- 建立、关闭与HDFS连接:hdfsConnect()、hdfsConnectAsUser()、hdfsDisconnect()。hdfsConnect()实际上是直接调用hdfsConnectAsUser。
- 打开、关闭HDFS文件:hdfsOpenFile()、hdfsCloseFile()。当用hdfsOpenFile()创建文件时,可以指定replication和blocksize参数。写打开一个文件时,隐含O_TRUNC标志,文件会被截断,写入是从文件头开始的。

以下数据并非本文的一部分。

-- ==== Sys2Proof/Machine/Session.lean ====
section
/-!
DEFINITION. The session commands: Table 3.9 and the events of a move (R94).
-/

namespace Sys2Proof.Machine

/-! ## Accession, close, query -/


/-- A session as accessioned (R95): defaults for its times, nothing in its transcript. -/
def State.newSess (s : State) (acc tenant : Nat) (template : Bool) : Sess :=
  { Sess.blank with
    accession := acc, tenant := tenant, template := template,
    ttlWait := s.fld F.SESS_TTL_DEF0_WAIT, ttlT2 := s.fld F.SESS_TTL_DEF0_T2, ttlT3 := s.fld F.SESS_TTL_DEF1_T3,
    ttlT4 := s.fld F.SESS_TTL_DEF1_T4, ttlTranscript := s.fld F.SESS_TTL_DEF2_TRANSCRIPT }

/-- Why no session may be admitted now: BUSY 0 while the device has no ID, admissions are off, it leaves, or the next sequence
number is at SEQ_LIMIT or the lease end (R69, Table 3.11, R296, R305, R290). -/
def State.admitBarred (s : State) : Bool :=
  let next := s.fld F.SESS_SEQ_NEXT
  let lease := match tGet s.cat.devices s.devId with | some d => d.lease * 2 ^ 32 | none => 0
  !s.flag F.SESS_CTRL_ADMIT_EN || !s.flag F.DEV_DEVID_VALID || s.cat.leaving
    || (next != 0 && (next ≥ s.fld F.CKPT_SEQ_SEQ_LIMIT || next ≥ lease))

/-- The next accession number and entry index, or the DETAIL of NO_SLOTS (R67, R70).  NEXT starts at 1 and stands in 44 bits, so that 0
says that sequence number 2^44 − 1 has been given out. -/
def State.nextSession (s : State) : Except Nat (Nat × Nat) :=
  match s.newIndex with
  | none => .error 1
  | some i => if s.fld F.SESS_SEQ_NEXT == 0 then .error 2 else .ok (s.devId * 2 ^ 44 + s.fld F.SESS_SEQ_NEXT, i)

/-- Place a new session in its entry and step SESS_SEQ.NEXT. -/
def State.placeSess (s : State) (i st : Nat) (e : Sess) : State :=
  ((s.setSess i e).enter i st).setFld F.SESS_SEQ_NEXT ((s.fld F.SESS_SEQ_NEXT + 1) % 2 ^ 44)

/-- SESS_ACCESSION (R67, R69, R70, R84). -/
def execSESS_ACCESSION (x : Slip) (s : State) : Host.Outcome State Fault Refusal :=
  runSlip Op.SESS_ACCESSION x s fun s =>
    let template := bitOf x.P0 0
    if x.acc != 0 then .no s St.RESERVED_NONZERO 0x10
    else match badParam x [1, 0, 0, 0, 0, 0] with
      | some k => .no s St.BAD_PARAM k
      | none =>
        if (template && s.code x.src == 1) || (x.ten == 0xFFFF && !template) then .no s St.BAD_PARAM 0
        else if s.restoreDue then .no s St.BUSY 0x1C02
        else if s.barring then .hold s .barrier
        else if s.admitBarred then .no s St.BUSY
        else match s.keyMissing x.ten with
          | some st => .no s st
          | none => match s.nextSession with
            | .error d => .no s St.NO_SLOTS d
            | .ok (acc, i) =>
              .done (s.placeSess i Ss.ACCESSIONED (s.newSess acc x.ten template)) (Answer.ok acc i)

/-- SESS_CLOSE: the entry becomes CLOSED, after a step in flight (Table 3.5, R198). -/
def execSESS_CLOSE (x : Slip) (s : State) : Host.Outcome State Fault Refusal :=
  runSession Op.SESS_CLOSE x [0, 0, 0, 0, 0, 0] s fun s i e =>
    if e.state == Ss.CLOSED then .no s St.ALREADY_DONE
    else if e.inStep then .hold s (.step x.acc)
    else .done ((s.closeSess i).reclaimCheck) (Answer.ok e.tlen)

/-- SESS_QUERY: state, outcome of the last failed slip and KV_LENGTH, with the entry where the slip asks for it. -/
def execSESS_QUERY (x : Slip) (s : State) : Host.Outcome State Fault Refusal :=
  runSession Op.SESS_QUERY x [0, 0, 0, 0, w32, w32] s fun s i e =>
    let r := e.state + e.resume * 2 ^ 8 + e.fault * 2 ^ 16 + e.kvLength * 2 ^ 32
    let data := if x.P4 == 0 && x.P5 == 0 then [] else s.entryBytes i e (s.code x.src == 1)
    .done s (Answer.mk' St.OK e.faultTag r 0 data)

/-! ## Fork (R83 to R85) -/

/-- The pages a fork at position f shares whole, and those it copies in part. -/
def Sess.forkPages (e : Sess) (p : Profile) (f : Nat) : List PageRef × List PageRef :=
  let n := f / p.tokensPerPage
  (e.pages.filter (fun r => r.index < n), if f % p.tokensPerPage == 0 then [] else e.pages.filter (fun r => r.index == n))
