/-- Ask a device where a session lives, for a slip that waits (R293). -/
def State.askLocation (s : State) (acc ten dev : Nat) : State :=
  let q : Locate := { accession := acc, asked := dev, second := false, why := 0, left := 1, since := s.tick }
  let s := s.bump F.CAT_CNT_LOCATE_COUNT
  if s.cat.locates.any (fun l => l.accession == acc && l.why == 0) then s
  else (s.sendDev dev Op.CAT_LOCATE acc ten [0, 0, s.epoch] []).updCat fun c => { c with locates := c.locates ++ [q] }

/-- CAT_LOOKUP (R299): the owner of a session as R293 finds it. -/
def execCAT_LOOKUP (x : Slip) (s : State) : Host.Outcome State Fault Refusal :=
  runCat Op.CAT_LOOKUP x [0, 0, 0, 0, w32, w32] s fun s =>
    let s := s.bump F.CAT_CNT_LOOKUP_COUNT
    if x.acc == 0 then .no s St.UNKNOWN_SESSION
    else match s.findSess x.acc with
      | some (_, e) =>
        let there := match s.cat.fwd.find? (fun r => r.accession == x.acc) with | some r => r.owner | none => s.devId
        .done s (s.lookupAnswer x (if e.state == Ss.FREE then there else s.devId) (originOf x.acc != s.devId))
      | none => match s.ownerAt x.acc with
        | .known d => .done s (s.lookupAnswer x d (d != originOf x.acc))
        | .unknown => .no s St.UNKNOWN_SESSION
        | .ask d => .hold (s.askLocation x.acc x.ten d) (.locate x.acc)

/-- CAT_MAP_FETCH (R288): the change lists since an epoch, or a part of the whole map. -/
def execCAT_MAP_FETCH (x : Slip) (s : State) : Host.Outcome State Fault Refusal :=
  runCat Op.CAT_MAP_FETCH x [w32, 15, 0, 0, w32, w32] s fun s =>
    if x.P0 == 0 then .done s (Answer.ok s.epoch 0 (slice s.cat.image (65536 * x.P1) 65536))
    else
      let l := s.cat.history.filter (fun h => h.1 > x.P0)
      if x.P0 > s.epoch || l.length != s.epoch - x.P0 then .no s St.BAD_PARAM 0
      else .done s (Answer.ok s.epoch 0 (l.flatMap (fun h => changeList Op.CAT_MAP_FETCH h.2.1 h.2.2)))

/-! ## Votes (R286, R287) -/

/-- A vote reaches the proposer. -/
def State.receiveVote (s : State) (voter epoch kind ballot accepted : Nat) (l : List Change) : State :=
  let p := s.cat.proposal
  if kind == 1 then
    let s := s.updProposal fun p => { p with seen := max p.seen ballot }
    if epoch > s.epoch then s.fetchMap else s
  else if ballot != p.ballot || epoch != s.epoch + 1 || !s.cat.registrars.contains voter then s
  else if kind == 0 && p.phase == 1 then
    (s.updProposal fun p =>
      let p := { p with votes := p.votes ++ [voter] }
      if accepted > p.foundBallot then { p with found := l, foundBallot := accepted } else p).tallyGrants
  else if kind == 2 && p.phase == 2 then
    (s.updProposal fun p => { p with votes := p.votes ++ [voter] }).tallyAccepts
  else s

/-- Send a vote to the ballot's proposer, this device itself included. -/
def State.vote (s : State) (proposer epoch kind ballot accepted : Nat) (l : List Change) : State :=
  if proposer == s.devId then s.receiveVote s.devId epoch kind ballot accepted l
  else s.sendDev proposer Op.CAT_VOTE 0 0xFFFF
    [epoch, kind, ballot % 2 ^ 32, ballot / 2 ^ 32, accepted % 2 ^ 32, accepted / 2 ^ 32]
    (if accepted == 0 then [] else changeList Op.CAT_VOTE (s.cat.applyList epoch l).digest l)

/-- The ballot in P2 and P3. -/
def ballotOf (x : Slip) : Nat := x.P2 + x.P3 * 2 ^ 32

/-- CAT_PROPOSE with phase CLAIM (R286 step 2, R287). -/
def execCAT_PROPOSE_CLAIM (x : Slip) (s : State) : Host.Outcome State Fault Refusal :=
  runCat Op.CAT_PROPOSE x [w32, 1, w32, w32, 0, 0] s fun s =>
    let b := ballotOf x
    let from_ := b % 2 ^ 20
    let c := s.cat
    if !s.registrar then .no s St.NOT_PERMITTED
    else if c.abstaining then .done ((s.bump F.CAT_CNT_ABSTAIN_COUNT).vote from_ x.P0 3 b 0 []) (Answer.ok 0)
    else if x.P0 != s.epoch + 1 || c.promised > b then .done (s.vote from_ s.epoch 1 c.promised 0 []) (Answer.ok 0)
    else .done ((s.updCat fun c => { c with promised := b }).vote from_ x.P0 0 b c.acceptedBallot c.acceptedList) (Answer.ok 0)

/-- CAT_PROPOSE with phase ACCEPT (R286 step 4). -/
def execCAT_PROPOSE_ACCEPT (x : Slip) (s : State) : Host.Outcome State Fault Refusal :=
  runCat Op.CAT_PROPOSE x [w32, 1, w32, w32, 0, 0] s fun s =>
    let b := ballotOf x
    let from_ := b % 2 ^ 20
    let c := s.cat
    if !s.registrar then .no s St.NOT_PERMITTED
    else match badChanges Op.CAT_PROPOSE x.payload with
      | some e => .no s e.1 e.2
      | none =>
        if c.abstaining then .done ((s.bump F.CAT_CNT_ABSTAIN_COUNT).vote from_ x.P0 3 b 0 []) (Answer.ok 0)
        else if x.P0 != s.epoch + 1 || c.promised > b then .done (s.vote from_ s.epoch 1 c.promised 0 []) (Answer.ok 0)
        else
          let l := (readChanges x.payload).2
          .done ((s.updCat fun c => { c with promised := b, acceptedBallot := b, acceptedList := l }).vote from_ x.P0 2 b 0 []) (Answer.ok 0)

/-- CAT_VOTE (R286): a registrar's vote reaches this proposer. -/
def execCAT_VOTE (x : Slip) (s : State) : Host.Outcome State Fault Refusal :=
  runCat Op.CAT_VOTE x [w32, 3, w32, w32, w32, w32] s fun s =>
    let accepted := x.P4 + x.P5 * 2 ^ 32
    let voter := match x.src with | .peer p => (s.peer p).dev | _ => s.devId
    match (if accepted == 0 then none else badChanges Op.CAT_VOTE x.payload) with
    | some e => .no s e.1 e.2
    | none => .done (s.receiveVote voter x.P0 x.P1 (ballotOf x) accepted (if accepted == 0 then [] else (readChanges x.payload).2)) (Answer.ok 0)

/-- VOTE_TIMEOUT (R286): an attempt that has not succeeded within VOTE_TIMEOUT is tried again with a higher attempt number
after VOTE_TIMEOUT × (1 + r), r this registrar's rank. -/
def execVOTE_TIMEOUT (s : State) : Host.Outcome State Fault Refusal :=
  let p := s.cat.proposal
  let r := (s.cat.registrars.findIdx? (· == s.devId)).getD 0
  if p.phase != 0 && s.registrar && s.tick - p.since ≥ s.fld F.CAT_CFG_VOTE_TIMEOUT * 100000 * (2 + r) then .next (s.claim p.own)
  else .next s

/-! ## Commits and the map fetched (R288) -/

/-- CAT_COMMIT (R288): the next epoch's list is applied and relayed; a gap or a digest mismatch makes the member fetch from the
sender. -/
def execCAT_COMMIT (x : Slip) (s : State) : Host.Outcome State Fault Refusal :=
  runCat Op.CAT_COMMIT x [w32, 0, w32, w32, 0, 0] s fun s =>
    let sender := match x.src with | .peer p => (s.peer p).dev | _ => s.devId
    match badChanges Op.CAT_COMMIT x.payload with
    | some e => .no s e.1 e.2
    | none =>
      if !s.member then .no s St.BAD_STATE
      else if x.P0 ≤ s.epoch then .done s (Answer.mk' St.ALREADY_DONE 0 s.epoch)
      else if x.P0 > s.epoch + 1 then
        .done (if s.cat.fetch.isSome then s else s.fetchFrom sender s.epoch 0) (Answer.ok s.epoch)
      else
        let l := readChanges x.payload
        let members := s.cat.members
        match s.applyCommit l.1 l.2 with
        | some t => .done (t.relay members (ballotOf x) x.P0 l.1 l.2) (Answer.ok t.epoch)
        | none =>
          let s := s.bump F.CAT_CNT_DIGEST_BAD_COUNT
          .done (if s.cat.fetch.isSome then s else s.fetchFrom sender s.epoch 0) (Answer.ok s.epoch)

/-- The change lists of a CAT_MAP_FETCH reply, in order; `fuel` bounds them. -/
def splitLists : Nat → Bytes → List Bytes
  | 0, _ => []
  | fuel + 1, b => if b.length < 24 then [] else
      let n := max 24 (rdLe b 4 4)
      b.take n :: splitLists fuel (b.drop n)

/-- Apply fetched change lists one epoch after another; none when a digest does not agree. -/
def State.applyLists (s : State) : List Bytes → Option State
  | [] => some s
  | b :: rest => match s.applyCommit (readChanges b).1 (readChanges b).2 with
    | some t => t.applyLists rest
    | none => none

/-- A restore that waits for the map, or for its device to join, goes on (R317, R320). -/
def State.pokeRestore (s : State) : State :=
  match s.ckpt.restore with
  | some r => if r.stage == 0 || (r.stage == 4 && s.cat.undecided.isEmpty && s.cat.joining == 0) then s.wake .restore else s
  | none => s

/-- A restored or rejoining session is this device's own after all, or its entry goes (R320 step 3). -/
def State.decideOwner (s : State) (acc owner : Nat) : State :=
  let s := s.updCat fun c => { c with undecided := c.undecided.filter (· != acc) }
  let s := s.pokeRestore
  if owner == s.devId then s
  else match s.findSess acc with
    | none => s
    | some (i, _) =>
      let s := ((((s.dropPages i).detachRing i).dequeue i).setLog i 0).setImg i [0, 0, 0]
      { s with text := tDel s.text i, revives := tDel s.revives i, commits := tDel s.commits i }.freeSess i

/-- The ownership of one undecided session is looked for as R293 finds it. -/
def State.checkOwner (s : State) (acc : Nat) : State :=
  match s.ownerAt acc with
  | .known d => s.decideOwner acc d
  | .unknown => s.decideOwner acc 0xFFFFFFFF
  | .ask d =>
    let q : Locate := { accession := acc, asked := d, second := false, why := 2, left := 1, since := s.tick }
    (s.sendDev d Op.CAT_LOCATE acc 0xFFFF [0, 0, s.epoch] []).updCat fun c => { c with locates := c.locates ++ [q] }

/-- The joiner holds the map of the epoch it joined in: SESS_SEQ.NEXT is the larger of 1 and the ID's previous LEASE × 2^32
(R290), it votes from here on (R287), and sessions it had are checked (R320). -/
def State.settleJoin (s : State) : State :=
  let me := s.devId
  let lease := match tGet s.cat.devices me with | some d => d.lease | none => 1
  let s := (s.setFld F.SESS_SEQ_NEXT (max 1 ((lease - 1) * 2 ^ 32))).setFld F.RIND_AUDIT_STATUS_FENCED 0
  let want := s.cat.wantId
  let mine (acc : Nat) : Bool := match tGet s.cat.buckets (bucketOf acc) with | some b => b.owners.contains me | none => false
  let s := s.updCat fun c => { c with joining := 0, abstaining := false, gone := false, undecided := s.sessions.map (·.2.accession),
                                      loc := c.loc.filter (fun l => mine l.accession), fwd := c.fwd.filter (fun l => mine l.accession) }
  let s := { s with membership := some (me, s.cat.registrars.map (fun d => match tGet s.cat.devices d with | some v => v.address | none => [])) }
  if want != 0xFFFFFFFF && want != me then (s.cat.undecided.foldl (fun s acc => s.decideOwner acc 0xFFFFFFFF) s).pokeRestore
  else (s.cat.undecided.foldl (fun s acc => s.checkOwner acc) s).mirrorCheck.pokeRestore

/-- The map is current: a device that fetched it to join asks now, one that joined settles, and held slips go on. -/
def State.mapCurrent (s : State) : State :=
  let s := s.updCat fun c => { c with fetch := none }
  let s := if s.cat.joining == 3 then s.askJoin 0xFFFFF s.cat.wantId else if s.cat.joining == 2 then s.settleJoin else s.pokeRestore
  s.resolveEpoch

- 读HDFS文件:hdfsRead()、hdfsPread()。两个函数都有可能返回少于用户要求的字节数,此时可以再次调用这两个函数读入剩下的部分(类似APUE中的readn实现);只有在两个函数返回零时,我们才能断定到了文件末尾。
- 写HDFS文件:hdfsWrite()。HDFS不支持随机写,只能是从文件头顺序写入。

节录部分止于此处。